In a bounded iterator --end() would be non-problematic, in a non-bounded would result in undefined behaviour.

 

This area probably needs a bit more thought / design work.
It does not seem to be a frequent operation to change min/max
mid-way during your container's lifetime, so offering a small
interface surface here is probably a good idea.

I'm going to look into whether or not specifying min/max limits for block capacities without changing the capacities of existing blocks can have any adverse effects ie. if block 1 is capacity 4, and set_block_capacity_limits sets min capacity to 10, whether leaving block 1 at capacity 4 could have any adverse effects.
If not, will re-implement so that it's a simple "set variables" operation without any side effects.
If so, will re-implement so that set_block_capacity_limits doesn't include the reallocation code when the type is non-copyable/movable (via constexpr and type_traits).

 

Some ABIs can return trivially-copyable structs of sufficiently small size
in registers.  The structured binding above has a good chance that no
stack memory will ever be used, because min/max will be kept in a register
in the caller, too.

If you pass-by-reference, ABIs generally convert that into a pointer,
i.e. the caller needs to pass a memory region and later needs to load
the data from the filled memory region.  That is more work.


I tried implementing it your way, but the code-smell got bad pretty quickly.
You end up with code like:
plf::colony<int, my_allocator_type>::minmax block_sizes;
block_sizes = i_colony.get_block_capacity_limits();

You have to make the struct internal to colony otherwise you can't guarantee that the allocator will supply the same size_type to block_sizes as it does to colony. You could just go with size_t I guess. But the main issues were with using it with constructors, where you end up with this:
plf::colony<int, my_allocator_type>::minmax block_sizes = {50, 500};
plf::colony<int, my_allocator_type> i(block_sizes, my_allocator_instance);

or worse:

plf::colony<int, my_allocator_type> i(plf::colony<int, my_allocator_type>::minmax block_sizes(50, 500), my_allocator_instance);

I tried passing via a bracketed pair of ints, but of course that makes it go into the initializer_list constructor instead.
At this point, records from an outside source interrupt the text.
-- ==== Sys2Proof/Proofs/PageCommands.lean ====
section
/-! PROOFS. The commands on pools, sequence tables and pages (R191 to R196, R452): POOL_CREATE to PAGE_FREE as changes of their pod, O25
and O26. -/

namespace Sys2Proof.Machine

/-! ## Meanings of the commands -/

section
variable (q pod pool table entry : Nat) (s : State)

theorem exec_poolCreate (frameBytes base frames : Nat) :
    exec (.poolCreate q pod pool frameBytes base frames) s = execPoolCreate q pod pool frameBytes base frames s := rfl
theorem exec_poolDestroy : exec (.poolDestroy q pod pool) s = execPoolDestroy q pod pool s := rfl
theorem exec_seqCreate (entries ringPages : Nat) :
    exec (.seqCreate q pod pool table entries ringPages) s = execSeqCreate q pod pool table entries ringPages s := rfl
theorem exec_seqDestroy : exec (.seqDestroy q pod table) s = execSeqDestroy q pod table s := rfl
theorem exec_pageAlloc (lpage : Nat) : exec (.pageAlloc q pod table entry lpage) s = execPageAlloc q pod table entry lpage s := rfl
theorem exec_pageShare (srcTable srcEntry dstTable dstEntry : Nat) :
    exec (.pageShare q pod srcTable srcEntry dstTable dstEntry) s = execPageShare q pod srcTable srcEntry dstTable dstEntry s := rfl
theorem exec_pageFree : exec (.pageFree q pod table entry) s = execPageFree q pod table entry s := rfl

end

theorem Pod.hasEnt_of_lt {x : Pod} {t i : Nat} (huse : (x.seq t).inUse = true) (hi : i < (x.seq t).entries) : x.hasEnt t i = true := by
  simp [Pod.hasEnt, huse, hi]

theorem inOwnPod_of_range {pod a n : Nat}
    (h : (podStore pod ≤ a ∧ a + n ≤ podStore (pod + 1)) ∨ (podGddr pod ≤ a ∧ a + n ≤ podGddr (pod + 1))) :
    inOwnPod pod a n = true := by
  simpa [inOwnPod] using h

/-! ## PAGE_ALLOC on the pod -/

section
variable {x y : Pod} {table entry n : Nat}

/-- PAGE_ALLOC names the lowest free frame once the frame of the entry is freed. -/
theorem Pod.pageAlloc_lowest {i : Nat} (lpage : Nat) (hn : n = (x.seq table).pool) (hy : y = x.freeEnt (x.ent table entry))
    (hi : i < (y.pool n).frames) (hfree : recAlloc (Tab.get 0 (y.pool n).recs i) = false)
    (hlow : ∀ j, j < i → recAlloc (Tab.get 0 (y.pool n).recs j) = true) :
    x.pageAlloc table entry lpage = some ((y.pool n).addr i,
      (y.updRec n i (fun r => mkRec 1 true (recEpoch r))).setEnt table entry (mkEntry ((y.pool n).addr i) 2 lpage)) := by
  rw [Pod.pageAlloc, ← hn, ← hy, Pod.alloc_lowest hi hfree hlow]
  rfl

/-- PAGE_ALLOC fails where no frame is free even then. -/
theorem Pod.pageAlloc_full (lpage : Nat) (hn : n = (x.seq table).pool) (hy : y = x.freeEnt (x.ent table entry))
    (hfull : ∀ i, i < (y.pool n).frames → recAlloc (Tab.get 0 (y.pool n).recs i) = true) : x.pageAlloc table entry lpage = none := by
  rw [Pod.pageAlloc, ← hn, ← hy, Pod.alloc_full hfull]
  rfl

end

/-! ## Outcomes -/

/-- Settles O25: each command is a change of its pod that is DONE at once; a pool with an allocated frame is RESOURCE_BUSY. -/
theorem poolsAndTablesComeAndGo : Obligations.PoolsAndTablesComeAndGo := by
  intro s q pod f p
  refine ⟨fun pool frameBytes base frames h hunused hmul hmin hmax halign hown hback => ?poolCreate, fun pool h huse => ?poolDestroy,
    fun pool table entries ringPages h huse hunused hone hring => ?seqCreate, fun table h huse => ?seqDestroy⟩
  case poolCreate =>
    cases h.form
    rw [exec_poolCreate]
    refine h.updPod rfl ⟨firstBadField_none ?_, rfl, rfl⟩ rfl
    have halign48 : base % 2 ^ 48 % 4096 = 0 := by omega
    generalize base % 2 ^ 48 = b at *
    simpa [hunused, hmul, hmin, halign48, inOwnPod_of_range hown, Dev.backed, hback] using hmax
  case poolDestroy =>
    cases h.form
    rw [exec_poolDestroy]
    refine ⟨fun hfree => h.updPod rfl ⟨if_pos huse, if_neg ?free, rfl⟩ rfl, fun hbusy => h.refusedByOwn rfl ⟨if_pos huse, ?busy, rfl⟩⟩
    case free => simpa [recAlloc, bit] using hfree
    case busy =>
      have hany : ((s.dev.pod pod).pool pool).recs.any (fun r => recAlloc r.2) = true := List.any_eq_true.2 hbusy
      simp [hany]
  case seqCreate =>
    cases h.form
    rw [exec_seqCreate]
    refine h.updPod rfl ⟨firstBadField_none ?_, rfl, rfl⟩ rfl
    have hring' : (ringPages == 0 || (ringPages == entries && 2 ≤ ringPages)) = true := by simpa [and_comm] using hring
    simp [huse, hunused, hone, hring']
  case seqDestroy =>
    cases h.form
    rw [exec_seqDestroy]
    exact h.updPod rfl ⟨if_pos huse, rfl, rfl⟩ rfl

/-- Settles O26: PAGE_ALLOC by what it takes from the pod, PAGE_SHARE and PAGE_FREE as changes of the pod. -/
theorem pagesAllocateShareAndFree : Obligations.PagesAllocateShareAndFree := by
  rintro s q pod f p x y rfl
  refine ⟨fun table entry lpage n h huse hentry hn hy => ?alloc, fun st se dt de h hsuse hse hvalid hduse hde hrefs hy => ?share,
    fun table entry h huse hentry hnamed hy => ?free⟩
  case alloc =>
    cases h.form
    rw [exec_pageAlloc]
    have hent := Pod.hasEnt_of_lt huse hentry
    refine ⟨fun i hi hfree hlow => ?taken, fun hfull => ?full⟩
    case taken =>
      have halloc := Pod.pageAlloc_lowest lpage hn hy hi hfree hlow
      have hbegun := s.dev.begin__replied q p
      refine h.becomes rfl ⟨firstBadField_none (by simp [huse, hent]), by simp [halloc], rfl⟩ ?_
      simp only [hbegun.pod, halloc]
      exact (hbegun.updPod pod _).trans (Dev.finish_replied ..)
    case full =>
      have hnone := Pod.pageAlloc_full lpage hn hy hfull
      exact h.refusedByOwn rfl ⟨firstBadField_none (by simp [huse, hent]), by simp [hnone], rfl⟩
  case share =>
    cases h.form
    rw [exec_pageShare]
    refine h.updPod rfl ⟨firstBadField_none ?_, rfl, rfl⟩ (by rw [hy]; rfl)
    have hvalid' : entState ((s.dev.pod pod).ent st se) = 2 := hvalid
    simp [hsuse, hduse, Pod.hasEnt_of_lt hsuse hse, Pod.hasEnt_of_lt hduse hde, hvalid', hrefs]
  case free =>
    cases h.form
    rw [exec_pageFree]
    have hnamed' : entState ((s.dev.pod pod).ent table entry) ≠ 0 := hnamed
    refine h.updPod rfl ⟨firstBadField_none (by simp [huse, Pod.hasEnt_of_lt huse hentry]), rfl, rfl⟩ ?_
    rw [if_neg hnamed', Pod.freeEnt, if_neg hnamed', hy]
    rfl

end Sys2Proof.Machine
end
I think in this instance, the way I've done it is best, or results in less ugly code for the end user. I think the frequency of usage of get_block_capacity_limits does not justify creation of a struct for this purpose. The standard does use pass-by-reference for return parameters, in places - eg. istream& getline - so it's not a big deal I feel.

 
>>  Any sorting near O(n^2) is not worth talking about, so you should simply
>>prescribe O(n log n) with a "remarks" paragraph that this might allocate
>> memory (which might cause std::bad_alloc to be thrown).
>
> The time complexity doesn't relate to the speed of sorting (if it did, std::list sorting would be as fast as std::vector sorting). The schema I'm discussing simply allows for faster sort algorithms which rely on random access, as opposed to relying on a slower algorithm which doesn't ala list.

I'm guessing that std::list::sort also does some tricks with an
intermediate pointer array, so I'm not seeing the point.

It doesn't - it does a basic merge-sort in all implementations I've seen. I pretty much came up with the pointer-sort dereferencing hack (https://plflib.org/list.htm#details) - or at least I haven't seen it elsewhere - that's why plf::list sorting is 77% faster than std::list (see: https://plflib.org/benchmarks_haswell_gcc.htm#sort).
From my old reading of gcc/boost posts, I think the libstdC++ people are pretty against allocating memory during a sort.

 
> Because that's an edge case outside of get_index_from_iterator and results in performance loss in general use when you specialize for it.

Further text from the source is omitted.